***** Available records
-- ==== Sys2Proof/Machine/Links.lean ====
section
/-!
DEFINITION. Ports and their states, lane 0 in Vigil, MACsec, and the LNK_ commands. Chapter 17 of the spec (R573 to R592).
-/

namespace Sys2Proof.Machine

/-- Changes the links part. -/
def setLnk (f : LinkState → LinkState) (s : State) : State := { s with lnk := f s.lnk }

/-- Port `p`. -/
def portAt (s : State) (p : Nat) : Port := s.lnk.ports.getD p {}

/-- Changes port `p`. -/
def setPort (p : Nat) (f : Port → Port) (s : State) : State :=
  setLnk (fun l => { l with ports := modAt l.ports p f }) s

/-- Ports of a grouping, by their lowest lane (R573). -/
def portsOf (grouping : Nat) : List Nat := if grouping = 1 then List.range 16 else [0, 4, 8, 12]

/-- A port exists in the grouping in force. -/
def portExists (s : State) (p : Nat) : Bool := (portsOf s.lnk.grouping).contains p

/-- Port 12 is the mirror link in grouping 2 (R573). -/
def isMirror (s : State) (p : Nat) : Bool := s.lnk.grouping == 2 && p == 12

/-- Port group of a port (R573). -/
def portGroup (p : Nat) : Nat := p / 4

/-- Code of a port state (R586). -/
def PortPhase.code : PortPhase → Nat
  | .disabled => 0 | .training => 1 | .up => 2 | .hold => 3 | .poweredOff => 4

/-- Rate code of a port: 10G on lane 0 alone, 100G, 400G, mirror (R586). -/
def rateOf (s : State) (p : Nat) : Nat :=
  if isMirror s p then 3 else if s.lnk.laneZeroOnly && p = 0 then 0 else if s.lnk.grouping = 1 then 1 else 2

/-- The enable of a port: the mirror link's follows SS7 in force until LNK_PORT_SET has set it (R579). -/
def portEnabled (s : State) (p : Nat) : Bool :=
  if isMirror s p && !s.lnk.mirrorSet then sealInForce s 9 else (portAt s p).enabled

/-! ## Faults of the links (R586) -/

/-- Source 0xE0 ends when no port that raised it is still without its link. -/
def settlePortFault (s : State) : State := if s.lnk.ports.any (·.failed) then s else endFault 0xE0 s

/-- Source 0xE1 ends when no port is degraded. -/
def settleFecFault (s : State) : State := if s.lnk.ports.any (·.degraded) then s else endFault 0xE1 s

/-- Source 0xE2 ends when no port has had a flood of authentication failures in its current second. -/
def settleMacsecFault (s : State) : State := if s.lnk.ports.any (·.authFlood) then s else endFault 0xE2 s

/-! ## Port states (R579, R582) -/

/-- A change of state raises PORT_STATE and sets INT_STATUS.LINK (R579). -/
def portEvent (p : Nat) (old new : PortPhase) (cause : Nat) (s : State) : State :=
  let payload := le 1 new.code ++ le 1 old.code ++ le 1 cause ++ le 1 (rateOf s p) ++ le 4 (portAt s p).downs ++ le 8 (now s)
  interrupt causeLink (raiseEvent 0x0E00 p true payload s)

/-- Effects of a port that leaves UP (R582): PTP of the selected grandmaster is lost at once, the hold of R583 apart, and a mirror
link that goes down is reported while the pair is configured. -/
def portLeftUp (p : Nat) (s : State) : State :=
  let s := if !isMirror s p && s.time.gmPort != 255 && p = 4 * s.time.gmPort && !s.time.ptpHold then dropAnnounce s.time.gmPort s else s
  if isMirror s p && sealInForce s 9 then raiseFault 0xE3 1 s else s

/-- Takes a port to a state. -/
def portTo (p : Nat) (new : PortPhase) (cause : Nat) (s : State) : State :=
  let old := (portAt s p).phase
  if old = new then s
  else
    let s := setPort p (fun x => { x with
      phase := new, lastChange := now s
      failed := x.failed && (new == .training || new == .hold)
      degraded := x.degraded && new == .up, goodSeconds := 0, authFlood := x.authFlood && new == .up }) s
    let s := portEvent p old new cause s
    let s := if old = .up then portLeftUp p s else s
    settleMacsecFault (settleFecFault (settlePortFault s))

/-- Entry of the Vigil mode of lane 0, or return from it: a hold of PTP begins if the selected grandmaster is on port group 0
(R580, R583). -/
def laneZeroRetrain (alone : Bool) (s : State) : State :=
  let s := if s.time.gmPort = 0 && s.time.ptp.qualified then setTime (fun t => { t with ptpHold := true }) s else s
  setLnk (fun l => { l with laneZeroOnly := alone }) s

/-- State a powered port begins in (R579). -/
def portBegin (s : State) (p : Nat) : PortPhase := if portEnabled s p then .training else .disabled

/-- The domain of the ports is unpowered: in Vigil port 0 goes on alone with lane 0 (R579, R580). -/
def portsDown (vigil : Bool) (s : State) : State :=
  let s := if vigil then laneZeroRetrain true s else s
  let s := ((portsOf s.lnk.grouping).filter (fun p => !(vigil && p = 0))).foldl (fun s p => portTo p .poweredOff 4 s) s
  if vigil then portTo 0 (portBegin s 0) 4 s else endFault 0xE4 (setLnk (fun l => { l with laneZeroOnly := false }) s)

/-- The domain of the ports is powered (R579, R580). -/
def portsUp (s : State) : State :=
  let s := if s.lnk.laneZeroOnly then
      let s := endFault 0xE4 (laneZeroRetrain false s)
      portTo 0 (portBegin s 0) 4 s
    else s
  (portsOf s.lnk.grouping).foldl (fun s p =>
    if (portAt s p).phase = .poweredOff then portTo p (portBegin s p) 4 s else s) s

/-- A cold start: the pending grouping takes effect, and counts start again (R574). -/
def coldLinks (s : State) : State :=
  setLnk (fun l => { l with
    grouping := l.pendingGrouping, laneZeroOnly := false
    ports := l.ports.map (fun x => { x with
      phase := .poweredOff, downs := 0, downTimes := [], neighbours := [], rxBytes := 0, rxDropped := 0, fecCorrected := 0
      fecUncorrected := 0, macsecDrops := 0, authFails := 0, authFlood := false, lastChange := 0, degraded := false
      goodSeconds := 0, failed := false, nextPn := [] }) }) s

/-- Puts a change before those of later activation ticks. -/
def macsecInsert (e : Nat × Nat × MacsecConfig) (l : List (Nat × Nat × MacsecConfig)) : List (Nat × Nat × MacsecConfig) :=
  l.takeWhile (fun x => decide (x.1 < e.1)) ++ e :: l.dropWhile (fun x => decide (x.1 < e.1))

/-- What the links do at a tick: MACsec configurations whose activation tick has come (R591). -/
def linksTick (s : State) : State :=
  let due := s.lnk.macsecNext.filter (fun e => e.1 ≤ now s)
  let s := setLnk (fun l => { l with macsecNext := l.macsecNext.filter (fun e => now s < e.1) }) s
  (due.foldr macsecInsert []).foldl (fun s e => setLnk (fun l => { l with macsec := modAt l.macsec e.2.1 (fun _ => e.2.2) }) s) s

/-! ## Commands -/

/-- An IPv6 address is multicast, link-local, unspecified. -/
def ipMulticast (a : Bytes) : Bool := rd a 0 1 == 0xFF
def ipLinkLocal (a : Bytes) : Bool := rd a 0 1 == 0xFE && rd a 1 1 / 64 == 2
def ipUnspecified (a : Bytes) : Bool := a.all (· == 0#8)

/-- Bit mask of the ports of the grouping in force that satisfy a condition. -/
def portMask (s : State) (f : Nat → Bool) : Nat := ofBits ((List.range 16).map (fun p => portExists s p && f p))

/-- LNK_STATUS (R587). -/
def cmdLnkStatus : Cmd := {
  opcode := 0x0E00, role := fun _ => .reader, size := 0
  body := fun _ s =>
    okWith (le 1 s.lnk.grouping ++ le 1 s.lnk.pendingGrouping ++ le 2 (portMask s (fun p => (portAt s p).phase == .up)) ++
      le 2 (portMask s (portEnabled s)) ++ le 1 (ofBits (s.lnk.macsec.map (·.enable))) ++
      le 1 (ofBits [s.lnk.laneZeroOnly, s.time.ptpHold]) ++
      le 8 (s.lnk.ports.foldl (fun n p => n + p.rxDropped) 0)) s }

/-- LNK_GROUPING (R588): recorded for the next cold start (R574). -/
def cmdLnkGrouping : Cmd := {
  opcode := 0x0E01, role := fun _ => .operator, size := 4, dryrun := true
  body := fun c s =>
    let g := rd c.p 0 1
    checked [inRange 0 (g ≤ 2), resv c.p 1 3] s
      (okWith (le 1 s.lnk.grouping ++ le 1 g) (setLnk (fun l => { l with pendingGrouping := g }) s)) }

/-- LNK_PORT_SET's enable or disable by the port state machine (R579). -/
def portCommand (p : Nat) (disable : Bool) (s : State) : State :=
  match disable, (portAt s p).phase with
  | false, .disabled => portTo p .training 0 s
  | false, .up => portTo p .training 0 s
  | true, .training => portTo p .disabled 0 s
  | true, .up => portTo p .disabled 0 s
  | true, .hold => portTo p .disabled 0 s
  | _, _ => s

/-- LNK_PORT_SET (R589). -/
def cmdLnkPortSet : Cmd := {
  opcode := 0x0E02, role := fun _ => .operator, size := 32, dryrun := true
  body := fun c s =>
    let p := rd c.p 0 1
    let mirror := isMirror s p
    let cfg : PortConfig := { medium := rd c.p 2 1, fecExp := rd c.p 3 1, mtu := rd c.p 4 2, router := slice c.p 8 16,
                              asymmetryNs := rdS c.p 24 4 }
    checked [inRange 0 (portExists s p), inRange 1 (rd c.p 1 1 ≤ 1), inRange 2 (cfg.medium ≤ 1), field 2 (!mirror || cfg.medium == 0),
        inRange 3 (4 ≤ cfg.fecExp && cfg.fecExp ≤ 7),
        (if mirror then field 4 (cfg.mtu == 0) else inRange 4 (1700 ≤ cfg.mtu && cfg.mtu ≤ 9216)), resv c.p 6 2,
        field 8 (!ipMulticast cfg.router), inRange 24 (cfg.asymmetryNs.natAbs ≤ 100000), resv c.p 28 4] s
      (let off := rd c.p 1 1 == 1
       let s := setPort p (fun x => { x with enabled := !off, config := cfg }) s
       let s := setLnk (fun l => { l with mirrorSet := l.mirrorSet || mirror }) s
       let s := portCommand p off s
       okWith (le 1 (portAt s p).phase.code ++ zeros 3) s) }

/-- An address is used by another entry of the module (R577, R590). -/
def addrUsed (s : State) (port entry : Nat) (a : Bytes) : Bool :=
  (List.range 16).any (fun p => (List.range 4).any (fun i => !(p == port && i == entry) &&
    (match (portAt s p).addrs.getD i none with
      | some e => e.address == a
      | none => false)))

/-- LNK_ADDR_SET (R590). -/
def cmdLnkAddrSet : Cmd := {
  opcode := 0x0E03, role := fun _ => .operator, size := 24, dryrun := true
  body := fun c s =>
    let p := rd c.p 0 1
    let i := rd c.p 1 1
    let e : AddrEntry := { prefixLen := rd c.p 3 1, roles := rd c.p 4 1, vlan := rd c.p 6 2, address := slice c.p 8 16 }
    let head : List Check := [inRange 0 (portExists s p && !isMirror s p), inRange 1 (i ≤ 3), inRange 2 (rd c.p 2 1 ≤ 1)]
    if rd c.p 2 1 = 1 then
      checked (head ++ [resv c.p 3 1, resv c.p 4 1, resv c.p 5 1, resv c.p 6 2, resv c.p 8 16]) s
        (if ((portAt s p).addrs.getD i none).isNone then fail stNotReady 0 s
         else okWith [] (setPort p (fun x => { x with addrs := modAt x.addrs i (fun _ => none) }) s))
    else
      checked (head ++ [inRange 3 (1 ≤ e.prefixLen && e.prefixLen ≤ 128), field 4 (e.roles != 0 && decide (e.roles < 4)), resv c.p 5 1,
          inRange 6 (e.vlan ≤ 4094),
          field 8 (!ipMulticast e.address && !ipLinkLocal e.address && !ipUnspecified e.address && !addrUsed s p i e.address)] ) s
        (okWith [] (setPort p (fun x => { x with addrs := modAt x.addrs i (fun _ => some e) }) s)) }

/-- Slot index of an association: port group, association number, direction (R510 of 15). -/
def assocIndex (group an : Nat) (receive : Bool) : Nat := group + 4 * an + 16 * receive.toNat

/-- An association in force in the vault (R528 of 15). -/
def assocSlot (s : State) (group an : Nat) (receive : Bool) : Option SlotCopy :=
  (findSlot s 8 (assocIndex group an receive)).bind (slotInForce s)

/-- LNK_MACSEC_SET (R591). -/
def cmdLnkMacsecSet : Cmd := {
  opcode := 0x0E04, role := fun _ => .operator, size := 24, dryrun := true
  body := fun c s =>
    let g := rd c.p 0 1
    let m : MacsecConfig := { enable := rd c.p 1 1 == 1, confidentiality := rd c.p 2 1 == 1, txAn := rd c.p 3 1,
                              ptpBypass := rd c.p 4 1 == 1, replayWindow := rd c.p 8 4 }
    let asked := rd c.p 16 8
    let tick := if asked = 0 then now s + 3 else asked
    checked [inRange 0 (g ≤ 3), field 0 (!(s.lnk.grouping == 2 && g == 3)), inRange 1 (rd c.p 1 1 ≤ 1), inRange 2 (rd c.p 2 1 ≤ 1),
        inRange 3 (m.txAn ≤ 3), inRange 4 (rd c.p 4 1 ≤ 1), resv c.p 5 3, inRange 8 (m.replayWindow ≤ 1073741824), resv c.p 12 4,
        inRange 16 (now s + 3 ≤ tick)] s
      (if m.enable && (assocSlot s g m.txAn false).isNone then fail stNotReady 0 s
       else okWith (le 8 tick) (setLnk (fun l => { l with macsecNext := l.macsecNext ++ [(tick, g, m)] }) s)) }

/-- MAC address of a port: the base address plus the port number (R576). -/
def macOf (s : State) (p : Nat) : Bytes := be 6 (s.lnk.baseMac + p)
**********
> Exercise objective
Lines after the one containing "links part. -/" are left out; every line from the start of the entries through that line is restated word for word.

> Response to this task
-- ==== Sys2Proof/Machine/Links.lean ====
section
/-!
DEFINITION. Ports and their states, lane 0 in Vigil, MACsec, and the LNK_ commands. Chapter 17 of the spec (R573 to R592).
-/

namespace Sys2Proof.Machine

/-- Changes the links part. -/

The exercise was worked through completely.